Pour ma part, je voudrais souligner un problème plus général en regardant, comme on me le reprochera, par ce que certains considèrent être le petit bout de la lorgnette. Au point 8 de la plateforme politique proposée, on lit que l’un des 9 objectifs de cette initiative est la « défense des acquis » dans le domaine des droits des femmes ainsi que leur « élargissement et leur approfondissement ».

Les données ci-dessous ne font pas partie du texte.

/-! ## Failed attempts (R454) -/

/-- Clasp once a failed attempt has been counted and the retry waits (R454). -/
def Clasp.countFail (C : Clasp) : Clasp := { C with fails := C.fails + 1, retryWait := true }

theorem checkpointFailed_ends {w : JoinEnd} {s : State} (h : s.cls.role = .join ∧ attemptEnds w s = true) :
    checkpointFailed w s = rep 0x3C0A (enterListenRole { stopProgram s with cls := s.cls.countFail }) := by
  rw [checkpointFailed, if_pos h]
  rfl

theorem checkpointFailed_refused {w : JoinEnd} {s : State} (h : ¬ (s.cls.role = .join ∧ attemptEnds w s = true)) :
    checkpointFailed w s = s := if_neg h

/-- Clasp as it enters LISTEN (R443). -/
def Clasp.listen (C : Clasp) : Clasp := { C with outEn := false, waitCnt := 0, once := 0, phase := 0 }

theorem enterListenRole_eq (s : State) : enterListenRole s = setRole .listen { s with cls := s.cls.listen } := rfl

/-- A failed attempt leaves the module in LISTEN, its program stopped, the failure counted and reported and the retry waiting (R454). -/
theorem checkpointFailed_listens {w : JoinEnd} {s : State} (h : s.cls.role = .join ∧ attemptEnds w s = true) :
    let u := checkpointFailed w s
    u.cls.role = .listen ∧ u.cls.fails = s.cls.fails + 1 ∧ u.cls.retryWait = true ∧ u.cls.outEn = false ∧ u.cyc.prog = .stopped ∧
      Reported 0x3C0A s u := by
  have hjoin : s.cls.countFail.listen.role ≠ .listen := fun e => ClsRole.noConfusion (h.1.symm.trans e)
  obtain ⟨x, d, hrole⟩ := setRole_clasp (s := { stopProgram s with cls := s.cls.countFail.listen }) hjoin
  dsimp only
  rw [checkpointFailed_ends h, enterListenRole_eq, rep_clasp, hrole]
  have hstop : (stopProgram s).flt = s.flt := by simp
  refine ⟨rfl, rfl, rfl, rfl, ?_, (rep_setRole_reported (by decide) .listen _).of_flt hstop⟩
  simp [stopProgram_prog]

end Sys2Proof.Machine

end

section

open Sys2Proof Sys2Proof.Machine

/-- Settles O43: a round by its copied bytes and Clasp's phase, a join by whether it is the last one, a failure by its fall to LISTEN. -/
theorem checkpoints : Obligations.Checkpoints := by
  unfold Obligations.Checkpoints
  intro s ho
  refine ⟨fun ws n f => ⟨fun h => ?outside, fun h => ?round⟩, fun t d m => ⟨fun h => ?refused, fun h hall => ?joined, fun h hall => ?last⟩,
    fun w => ⟨fun h => ?kept, fun h => ?failed⟩, fun h => ?retry, fun h => ?noRetry⟩
  case outside => exact ho.completes (f := checkpointRound ws n f) rfl (checkpointRound_outside h ws n f)
  case round =>
    refine ho.completes (f := checkpointRound ws n f) rfl ⟨checkpointRound_sameBut h ws n f, ?_⟩
    rw [checkpointRound_join h]
    refine ⟨fun l hl => checkpointWrites_idle hl, fun l c hl => checkpointWrites_running hl c, fun h3 => if_neg h3, fun t run h3 hf => ?_,
      fun h3 hf => ?_⟩
    · subst hf
      exact if_pos h3
    · subst hf
      exact if_pos h3
  case refused => exact ho.completes (f := checkpointJoin t d m) rfl (checkpointJoin_refused h m)
  case joined =>
    refine ho.completes (f := checkpointJoin t d m) rfl ?_
    rw [checkpointJoin_joins h, Clasp.joinedWith, hall]
    exact ⟨rfl, taskJoined_sameBut t s⟩
  case last =>
    refine ho.completes (f := checkpointJoin t d m) rfl ?_
    rw [checkpointJoin_joins h, Clasp.joinedWith, hall, if_pos rfl]
    obtain ⟨hrole, hepoch, hphase, hcnt, hrep, hbut⟩ := checkpointComplete_standby (s := taskJoined t s) h.1 m
    exact ⟨hrole, hepoch, hphase, hcnt, hrep.of_flt rfl, ((taskJoined_sameBut t s).mono (by simp)).trans hbut⟩
  case kept => exact ho.completes (f := checkpointFailed w) rfl (checkpointFailed_refused h)
  case failed =>
    refine ho.completes (f := checkpointFailed w) rfl ?_
    exact checkpointFailed_listens h
  case retry =>
    refine ho.completes rfl ?_
    rw [onlyIf_true (by simp [h])]
    exact ⟨rfl, sameBut_cls s _⟩
  case noRetry =>
    refine ho.completes rfl ?_
    simp [onlyIf, h]

end

/-! # Rings: set-up, queues and completions (R141 to R165)

What enabling and draining make of a ring, what its queues take and refuse, what a completion writes, and the three statements about them. -/

section

namespace Sys2Proof.Machine

/-! ## Frames -/

theorem sameBut_modRing (s : State) (r : Fin 64) (f : Ring → Ring) : SameBut [.rng] s (s.modRing r f) := by
  intro p hp
  cases p <;> simp_all [Part.same, State.lane]

/-- An update of exchange memory and of one ring changes nothing else. -/
theorem sameBut_mem_modRing (s : State) (m : Mem) (r : Fin 64) (f : Ring → Ring) :
    SameBut [.mem, .rng] s (State.modRing { s with mem := m } r f) := by
  intro p hp
  cases p <;> simp_all [Part.same, State.lane]

/-- RING_DONE makes sources of the lanes pending, and changes nothing else (R85, R145). -/
theorem sameBut_ringDone (r : Fin 64) (s : State) : SameBut [.irq] s (ringDone r s) := by
  intro p hp
  cases p <;> simp_all [Part.same]

theorem ringDone_ringAt (r q : Fin 64) (s : State) : (ringDone r s).ringAt q = s.ringAt q := ringAt_congr (by simp) q

theorem sameBut_repRing (code engine : Nat) (s : State) : SameBut reportParts s (repRing code engine s) := sameBut_report _ _ _ _

/-- A ring's class reported with no other effect (R564). -/
theorem repRing_alone {code : Nat} (h : code ≠ 0x402) (engine : Nat) (s : State) :
    Reported code s (repRing code engine s) ∧ SameBut reportParts s (repRing code engine s) :=
  ⟨repRing_reported code engine s h, sameBut_repRing code engine s⟩

/-! ## Enabling (R141 to R143) -/

/-- A ring as a valid set-up starts it: ACTIVE, its queues empty, its indices zero, its credit restored (R143). -/
def Ring.start (R : Ring) : Ring :=
  { R with
    en := true, state := .active, prod := 0, head := 0, cons := 0, cp := 0, cpLatch := 0, ownerLatch := 0,
    pending := [], busy := [], ops := [], held := [], credit := max 1 R.creditCfg, gen := R.gen + 1 }

/-- A ring whose set-up is refused (R143). -/
def Ring.refuse (R : Ring) : Ring := { R with en := true, state := .cfgErr }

En bonne logique, si l’on prend au sérieux les déclarations du Conseil national du Front populaire, l’égalité dans l’héritage devrait être d’actualité. Or, on apprend que les députés du Front populaire qui avaient signé initialement le texte de Mehdi Ben Gharbia proposant une loi allant dans ce sens, s’en sont finalement désolidarisés. Le moment n’est pas opportun, nous dit-on en substance, il y a d’autres « priorités » que brouillerait une polémique inopportune sur cette question. Le moment où le Front populaire avait signé ce texte, dont aujourd’hui il se retire, était-il différent ? On aurait bien aimé savoir ce qui caractérise un moment opportun. Serait-ce quand il ne se passe rien dans le pays ? Mais, en vérité, la question fondamentale n’est pas là. Elle n’est pas même dans celle de savoir s’il est juste ou légitime d’établir l’égalité dans l’héritage. Au-delà de l’opportunisme que semble révéler (confirmer ?) ce revirement brutal ou des possibles dissensions internes au Front Populaire qui auraient ainsi trouvé leurs solutions, se posent des problèmes bien plus graves à mon avis.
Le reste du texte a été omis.